Жизнь после Жары - Оливия Стилл 24 стр.


— Проходи, — только и сказал Даниил, давая дорогу.

Олива уже встала и, лохматая и опухшая с похмелья и слёз, сидела, сгорбив спину, на кухне, и, насупившись, мешала ложечкой свой чай. Сказать, что ей было погано — значит, не сказать ничего. За окном кисло сопливился дождь, на плите тихонько и жалобно посвистывал чайник — и свист этот вкупе с дождём заставлял Оливу плакать от жалости к себе — и чайнику, который, казалось, тоже стонал и плакал оттого, что был никому не нужен.
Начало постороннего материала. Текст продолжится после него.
-- ==== Sys2Proof/Machine/State.lean ====
section
/-! DEFINITION. The state of the asset codec block: the ten registers (spec/10_state.md rule R22), the three buffers (R37),
the op-local working state of the running engine (R35), the host accesses still to come (R71), and the reasons a step can
stop. All of it is plain data. -/

namespace Sys2Proof.Machine

/-! ## Names -/

/-- The three buffer address spaces (R37). -/
inductive Buffer where
  | src | aux | dst
  deriving DecidableEq, Repr

/-- The depth of a tile command, 2 or 4 bits per pixel (R94). -/
inductive Depth where
  | two | four
  deriving DecidableEq, Repr

/-- The typed errors (R251), the reserved ones included. -/
inductive Err where
  | badMagic | truncatedRecord | unexpectedEof | checksumMismatch | sourceCrcMismatch | targetCrcMismatch
  | invalidHeader | offsetTooLarge | distanceOutOfBounds | danglingPointer | indexOutOfRange | malformedEscape | tooLong
  | sourceSizeMismatch | outputLimitExceeded | endBeforeBlocks | noEnd | lengthZero | illegalCommand | illegalOperand
  deriving DecidableEq, Repr

/-! ## Memory -/

/-- The contents of one buffer: the listed cells, addresses strictly rising. An address that is not listed holds no value:
in SRC and AUX it is a byte the host has not written since reset (R68), in DST a byte that is unspecified (R67). -/
abbrev Memory := List Host.Cell

/-! ## The op-local working state of the engines (R35)

It is created when a command starts and is gone when the command ends. The output length `n` of R35 is the length of the
working copy `out` (R66). -/

/-- `TDEC2`, `TDEC4`, `TENC2`, `TENC4`: the stream cursor and the output so far. -/
structure TileWork where
  depth : Depth
  h : Bool
  v : Bool
  /-- stream cursor, an offset into SRC -/
  c : Nat
  out : List Byte
  deriving DecidableEq, Repr

/-- `TASM2`, `TASM4`: the flip flags read so far (their number is the AUX cursor) and the flipped tiles placed so far
(`8*d` times their number is the SRC cursor). -/
structure AsmWork where
  depth : Depth
  w : Nat
  ht : Nat
  flips : List (Bool × Bool)
  tiles : List (List Byte)
  deriving DecidableEq, Repr

/-- `CEXP`, `CPACK`: the stream cursor and the output so far. -/
structure ColorWork where
  c : Nat
  out : List Byte
  deriving DecidableEq, Repr

/-- `BRRDEC`: cursor, output, the two previous samples and the loop record (R160). -/
structure BrrWork where
  c : Nat
  out : List Byte
  p1 : Sample
  p2 : Sample
  loopValid : Bool
  /-- in samples (R31) -/
  loopPoint : Nat
  deriving DecidableEq, Repr

/-- `LZDEC`: cursor, output, the current control byte and how many of its bits are unused (R180). -/
structure LzWork where
  c : Nat
  ctrl : Byte
  bitsLeft : Nat
  out : List Byte
  deriving DecidableEq, Repr

/-- Where `IPSAPPLY` stands in its patch: at the magic, or at a record boundary (R202). -/
inductive IpsPhase where
  | magic | records
  deriving DecidableEq, Repr

/-- `IPSAPPLY`: patch cursor (an offset into AUX) and output (R200). -/
structure IpsWork where
  phase : IpsPhase
  c : Nat
  out : List Byte
  deriving DecidableEq, Repr

/-- Where `UPSAPPLY` stands in its patch: at the magic, at the source size, at the target size (the source size read), or
in the runs (R228). -/
inductive UpsPhase where
  | magic | sourceSize
  | targetSize (sourceSize : Nat)
  | runs
  deriving DecidableEq, Repr

/-- `UPSAPPLY`: patch cursor, output cursor, output and the three CRC accumulators (R220, R226). The cursor and the sizes
are natural numbers without bound (R224). -/
structure UpsWork where
  phase : UpsPhase
  c : Nat
  cur : Nat
  out : List Byte
  srcAcc : Word
  tgtAcc : Word
  patchAcc : Word
  deriving DecidableEq, Repr

/-- The working state of the running command, or `idle` between commands (R35, R285). -/
inductive Work where
  | idle
  | tdec (t : TileWork)
  | tenc (t : TileWork)
  | tasm (a : AsmWork)
  | cexp (k : ColorWork)
  | cpack (k : ColorWork)
  | brr (b : BrrWork)
  | lz (z : LzWork)
  | ips (p : IpsWork)
  | ups (u : UpsWork)
  deriving DecidableEq, Repr

/-! ## The host (R71) -/

/-- One access of the host, or the platform's reset (R22, R63, R290). A register access names a byte offset in the register
window and its width in bytes. -/
inductive HostAccess where
  | regRead (offset width : Nat)
  | regWrite (offset width : Nat) (value : Word)
  | bufRead (buffer : Buffer) (address : Nat)
  | bufWrite (buffer : Buffer) (address : Nat) (value : Byte)
  | reset
  deriving DecidableEq, Repr

/-- What the last host read returned. The model's own: the spec's read returns its value to the host. -/
inductive Reply where
  | none
  | word (value : Word)
  | byte (value : Byte)
  deriving DecidableEq, Repr

/-! ## The state -/

/-- The whole machine. -/
structure State where
  /-- the build-time parameters (R6); no step changes them -/
  cfg : Config
  /-- `CMD`, offset 0x00 (R23) -/
  cmd : Word
  /-- `STATUS`, offset 0x04 (R24) -/
  status : Word
  /-- `ERR_POS`, offset 0x08 (R25) -/
  errPos : Word
  /-- `SRC_LEN`, offset 0x0C (R26) -/
  srcLen : Word
  /-- `AUX_LEN`, offset 0x10 (R26) -/
  auxLen : Word
  /-- `OUT_LIMIT`, offset 0x14 (R27) -/
  outLimit : Word
  /-- `OUT_LEN`, offset 0x18 (R28) -/
  outLen : Word
  /-- `LZ_CFG`, offset 0x1C (R29) -/
  lzCfg : Word
  /-- `LZ_TARGET`, offset 0x20 (R30) -/
  lzTarget : Word
  /-- `BRR_LOOP`, offset 0x24 (R31) -/
  brrLoop : Word
  /-- the SRC buffer (R37) -/
  src : Memory
  /-- the AUX buffer (R37) -/
  aux : Memory
  /-- the DST buffer (R37) -/
  dst : Memory
  /-- the op-local working state (R35) -/
  work : Work
  /-- the host accesses still to come, oldest first (R71); the model's own -/
  host : List HostAccess
  /-- the value the last host read returned; the model's own -/
  reply : Reply
  /-- the index of the next free value (log entry 2); the model's own -/
  freeIdx : Nat
  deriving DecidableEq, Repr

/-! ## Stops -/

/-- Reasons a step stops with a fault. -/
inductive Fault where
  /-- An engine needs a byte of SRC or AUX that the host has not written since reset: "A model should treat the read as a
  fault" (R68; 93_implementation_defined.md U1). Raised by the fetch of stream elements and by the meanings that read a
  buffer themselves. Safe: the spec calls the result unpredictable. -/
  | unwrittenByte (buffer : Buffer) (address : Nat)
  /-- A command did not end within the model's bound on its engine steps (log entry 15). Raised by the engine loop when its fuel is used up, which no
  state reaches; that it is never raised is one of the package's statements. Safe. -/
  | notTerminated
  deriving DecidableEq, Repr

/-- Reasons an instruction has no meaning where it stands. -/
inductive Refusal where
  /-- The instruction has no meaning yet; its mnemonic as the opcode table has it. Raised by exec's refused arms only. Safe. -/
  | notModelled (mnemonic : String)
  /-- A stream element is executed where no engine stands at a point that selects it. The spec gives a stream element a
  meaning only as the piece of a stream that the running engine interprets (R12, R90, R119). Raised by the meanings of stream
  elements; a step raises it in no state, since a step takes elements from the running engine's own stream. Safe. -/
  | notSelected
  deriving DecidableEq, Repr

/-- What one step, one instruction or one engine step answers. -/
abbrev Result := Host.Outcome State Fault Refusal

/-! ## Reset -/

/-- The state right after reset (R22, R38, R290) of a block with the given parameters: every register at its reset value,
no byte of any buffer known, idle. The model's own fields start empty: DESIGN CHOICE (log entries 2 and 4). -/
def State.resetWith (cfg : Config) : State :=
  { cfg := cfg
    cmd := 0x00000000#32
    status := 0x00000000#32
    errPos := 0x00000000#32
    srcLen := 0x00000000#32
    auxLen := 0x00000000#32
    outLimit := 0x00000000#32
    outLen := 0x00000000#32
    lzCfg := 0x00000304#32
    lzTarget := 0x00000000#32
    brrLoop := 0x00000000#32
    src := []
    aux := []
    dst := []
    work := .idle
    host := []
    reply := .none
    freeIdx := 0 }

/-- The machine right after reset. -/
def State.reset : State := State.resetWith Config.default

end Sys2Proof.Machine
end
— Олив, нам надо поговорить, — без обиняков заявил Ярпен, садясь напротив неё.

Она вскинула на него глаза, но за пеленой своего горя не заметила перемен в его лице.

— Я слушаю.

— Я понимаю, что вчера ты была пьяная и не отвечала за свои слова, — сухо начал Ярпен, — Но теперь, когда ты протрезвела, нам необходимо кое-что прояснить.

Олива вспыхнула и опустила взор.

— Я не помню, что я вчера говорила...

— Зато я прекрасно помню. Ты говорила, что я... — Ярпен сделал над собой усилие, чтобы продолжать, — Что я в тебя влюбился... Так вот: я в тебя не влюбился.
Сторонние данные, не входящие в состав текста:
-- ==== Sys2Proof/Machine/Flags.lean ====
section
/-! DEFINITION. The numbers and flag words a command leaves: the error codes (spec/60_exceptions.md rule R251), the
`STATUS` word (R24) and the `BRR_LOOP` word (R31). -/

namespace Sys2Proof.Machine

/-- The code of an error (R251). -/
def Err.code : Err → BitVec 8
  | .badMagic => 1#8
  | .truncatedRecord => 2#8
  | .unexpectedEof => 3#8
  | .checksumMismatch => 4#8
  | .sourceCrcMismatch => 5#8
  | .targetCrcMismatch => 6#8
  | .invalidHeader => 7#8
  | .offsetTooLarge => 8#8
  | .distanceOutOfBounds => 9#8
  | .danglingPointer => 10#8
  | .indexOutOfRange => 11#8
  | .malformedEscape => 12#8
  | .tooLong => 13#8
  | .sourceSizeMismatch => 14#8
  | .outputLimitExceeded => 15#8
  | .endBeforeBlocks => 16#8
  | .noEnd => 17#8
  | .lengthZero => 18#8
  | .illegalCommand => 19#8
  | .illegalOperand => 20#8

/-- `STATUS` after a command: `ERR` in bits 7:0, `DONE` (bit 8) set, bits 31:9 zero (R24). -/
def statusWord (code : BitVec 8) : Word := 1#24 ++ code

/-- `BRR_LOOP`: `VALID` in bit 31, `POINT` in bits 30:0 (R31, R161). -/
def loopWord (valid : Bool) (point : Nat) : Word := BitVec.ofBool valid ++ BitVec.ofNat 31 point

/-- `STATUS.ERR` (R24). -/
def State.errCode (s : State) : BitVec 8 := s.status.extractLsb' 0 8

/-- `STATUS.DONE` (R24). -/
def State.done (s : State) : Bool := s.status.getLsbD 8

/-- `BRR_LOOP.VALID` (R31). -/
def State.loopValid (s : State) : Bool := s.brrLoop.getLsbD 31

/-- `BRR_LOOP.POINT` (R31). -/
def State.loopPoint (s : State) : Nat := (s.brrLoop.extractLsb' 0 31).toNat

end Sys2Proof.Machine
end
— Ну, так и что же? — буркнула Олива в чашку.

— Более того, — продолжал Ярпен, которого равнодушная реакция Оливы разозлила ещё больше, — Я надеюсь, ты понимаешь, что после вчерашнего наши с тобой добрые отношения закончились. И ещё, — он встал из-за стола, — Если ты надумаешь писать продолжение своей книги, то пиши, пожалуйста, правду. Не надо корчить из себя звезду и выставлять остальных вокруг тебя шутами и влюблёнными болванами. Я к ним не причастен; да ты и сама знаешь, что всё не так...
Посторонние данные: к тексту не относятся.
/-- R204, R205: a record makes the output at least `offset + k` bytes long, never shorter; its `k` bytes stand at the offset, every
other byte is the old one, and the bytes of a gap are 0. -/
def Obligations.RecordWritesItsBytesAndGrowsWithZeros : Prop :=
  ∀ (out data : List Byte) (offset : Nat),
    (applyRecord out offset data).length = max out.length (offset + data.length) ∧
    ∀ a, a < (applyRecord out offset data).length →
      (applyRecord out offset data)[a]? =
        if offset ≤ a ∧ a < offset + data.length then data[a - offset]?
        else if a < out.length then out[a]? else some 0#8

/-- `IPSAPPLY` (R201, R206, R210): the records of a patch are applied to the source in stream order, whatever stands after
`"EOF"`. -/
def Obligations.IpsapplyAppliesItsRecordsInOrder : Prop :=
  ∀ (s : State) (source : List Byte) (records : List Instr) (more : Nat),
    (∀ i ∈ records, i.wellFormed = true ∧ ∃ e, recordEnd i = some e ∧ e ≤ s.limit) →
    Holds s.src 0 source → s.srcLen.toNat = source.length → s.srcLen.toNat ≤ s.cfg.srcCap → source.length ≤ s.limit →
    Holds s.aux 0 (patchMagic ++ records.flatMap streamBytes ++ eofMagic) →
    s.auxLen.toNat = (patchMagic ++ records.flatMap streamBytes ++ eofMagic).length + more →
    s.auxLen.toNat ≤ s.cfg.auxCap →
    exec .ipsapply s = .next (s.succeeded (records.foldl recordOutput source))

/-- R207: a patch shorter than the magic or with another one is `BadMagic(0)`, and where AUX ends before the bytes a record needs
the error is `TruncatedRecord` at the record: 3 bytes at a record boundary, then 2 size bytes, then the data or the RLE bytes. -/
def Obligations.IpsFramingErrors : Prop :=
  (∀ s : State, s.srcLen.toNat ≤ s.cfg.srcCap → s.auxLen.toNat ≤ s.cfg.auxCap →
    (s.auxLen.toNat < 5 ∨ ∃ m, m.length = 5 ∧ m ≠ patchMagic ∧ Holds s.aux 0 m) →
    exec .ipsapply s = .next (s.failed 1#8 0)) ∧
  (∀ (s : State) (p : IpsWork) (o z : List Byte), s.work = .ips p → p.phase = .records → o.length = 3 → z.length = 2 →
    (s.auxLen.toNat - p.c < 3 → step s = .next (s.failed 2#8 p.c)) ∧
    (3 ≤ s.auxLen.toNat - p.c → s.auxLen.toNat - p.c < 5 → Holds s.aux p.c o → o ≠ eofMagic →
      step s = .next (s.failed 2#8 p.c)) ∧
    (5 ≤ s.auxLen.toNat - p.c → Holds s.aux p.c (o ++ z) → o ≠ eofMagic →
      (z = [0#8, 0#8] → s.auxLen.toNat - p.c < 8 → step s = .next (s.failed 2#8 p.c)) ∧
      (z ≠ [0#8, 0#8] → s.auxLen.toNat - p.c < 5 + beNat z → step s = .next (s.failed 2#8 p.c))))

/-! ## The UPS engine (spec/45_ups.md) -/

/-- R221, R222: the value of a VLV is the sum of its 7-bit digits, digit `k` shifted by `7*k`, with no offset; trailing zero digits
do not change it; and the decoder reads back the digits of any VLV, whatever follows it. -/
def Obligations.VlvIsBaseOneTwentyEight : Prop :=
  ∀ (ds : List (BitVec 7)), ds ≠ [] →
    vlvValue ds = ((List.range ds.length).map fun k => (ds.getD k 0#7).toNat * 2 ^ (7 * k)).sum ∧
    vlvValue (ds ++ [0#7]) = vlvValue ds ∧
    (∀ d, ds = [d] → vlvValue ds = d.toNat) ∧
    ∀ rest, takeVlv (streamBytes (.vlv ds) ++ rest) = .ok (ds, rest)

/-- R225: the byte-wise CRC is the bit-wise reflected one: the bits of the message, each byte least significant bit first, each
deciding together with bit 0 of the accumulator whether the polynomial is applied; for every polynomial. The checksum of the
empty sequence is 0. -/
def Obligations.CrcIsTheReflectedBitwiseCrc : Prop :=
  ∀ (poly acc : Word) (bytes : List Byte),
    crcFeed poly acc bytes =
      (bytes.flatMap fun b => (List.range 8).map fun k => b.getLsbD k).foldl
        (fun (a : Word) (bit : Bool) => if a.getLsbD 0 != bit then (a >>> 1) ^^^ poly else a >>> 1) acc ∧
    crc32 poly bytes = crcFeed poly 0xFFFFFFFF#32 bytes ^^^ 0xFFFFFFFF#32 ∧ crc32 poly [] = 0#32

/-- `UPSMAGIC`, `VLV`, `UPSRUN` complete (R229 to R234, R237): the magic (a patch shorter than 16 bytes is `UnexpectedEof`), the two
sizes with their checks and the initial output, a run. -/
def Obligations.UpsElementsComplete : Prop :=
  ∀ (s : State) (u : UpsWork), s.work = .ups u →
    (u.phase = .magic → 16 ≤ s.auxLen.toNat →
      exec .upsmagic s = .next { s with work := .ups { u with phase := .sourceSize, c := 4 } }) ∧
    (u.phase = .magic → s.auxLen.toNat < 16 → exec .upsmagic s = .next (s.failed 3#8 s.auxLen.toNat)) ∧
    (∀ ds, ds ≠ [] → u.phase = .sourceSize →
      exec (.vlv ds) s = .next { s with work := .ups { u with phase := .targetSize (vlvValue ds), c := u.c + ds.length } }) ∧
    (∀ ds n, ds ≠ [] → u.phase = .targetSize n →
      (n ≠ s.srcLen.toNat → exec (.vlv ds) s = .next (s.failed 14#8 4)) ∧
      (n = s.srcLen.toNat → s.limit < vlvValue ds → exec (.vlv ds) s = .next (s.failed 15#8 4)) ∧
      (∀ source, n = s.srcLen.toNat → vlvValue ds ≤ s.limit → Holds s.src 0 source → source.length = n →
        exec (.vlv ds) s = .next { s with work := .ups { u with
          phase := .runs, c := u.c + ds.length, cur := 0
          out := source.take (vlvValue ds) ++ List.replicate (vlvValue ds - n) 0#8 } })) ∧
    (∀ rel xors, rel ≠ [] → (∀ x ∈ xors, x ≠ 0#8) → u.phase = .runs → u.c < s.auxLen.toNat - 12 →
      exec (.upsrun rel xors) s = .next { s with work := .ups { u with
        c := u.c + rel.length + xors.length + 1
        cur := u.cur + vlvValue rel + xors.length + 1
        out := xorRun xors (u.cur + vlvValue rel) u.out } })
— Что — не так? — спросила Олива.

— Всё не так. Ты — не звезда, и, между нами, не такой уж и талант. Вся твоя книга — не более, чем истерическая реакция брошенной женщины, маленького человека, которому до смерти хочется, чтобы его заметили. Вчера я это понял как никогда...

— Хм. Раньше у тебя было иное мнение...

— Да не было у меня иного мнения, Олив. Мне просто было жаль тебя. Мне и сейчас жаль, хотя ещё больше жаль времени, которое я на тебя потратил...

— Всё сказал? — жёстко перебила его Олива.

— Всё.

— Ну тогда развернулся на сто восемьдесят и пошёл нахрен отсюда.

Ярпен невозмутимо остался стоять.

— Дом не твой, — заметил он, — И уходить мне или нет, решать, опять же, не тебе.

— Тогда уйду я, — сказала она и, пулей вылетев из кухни, едва не сшибла с ног Даниила.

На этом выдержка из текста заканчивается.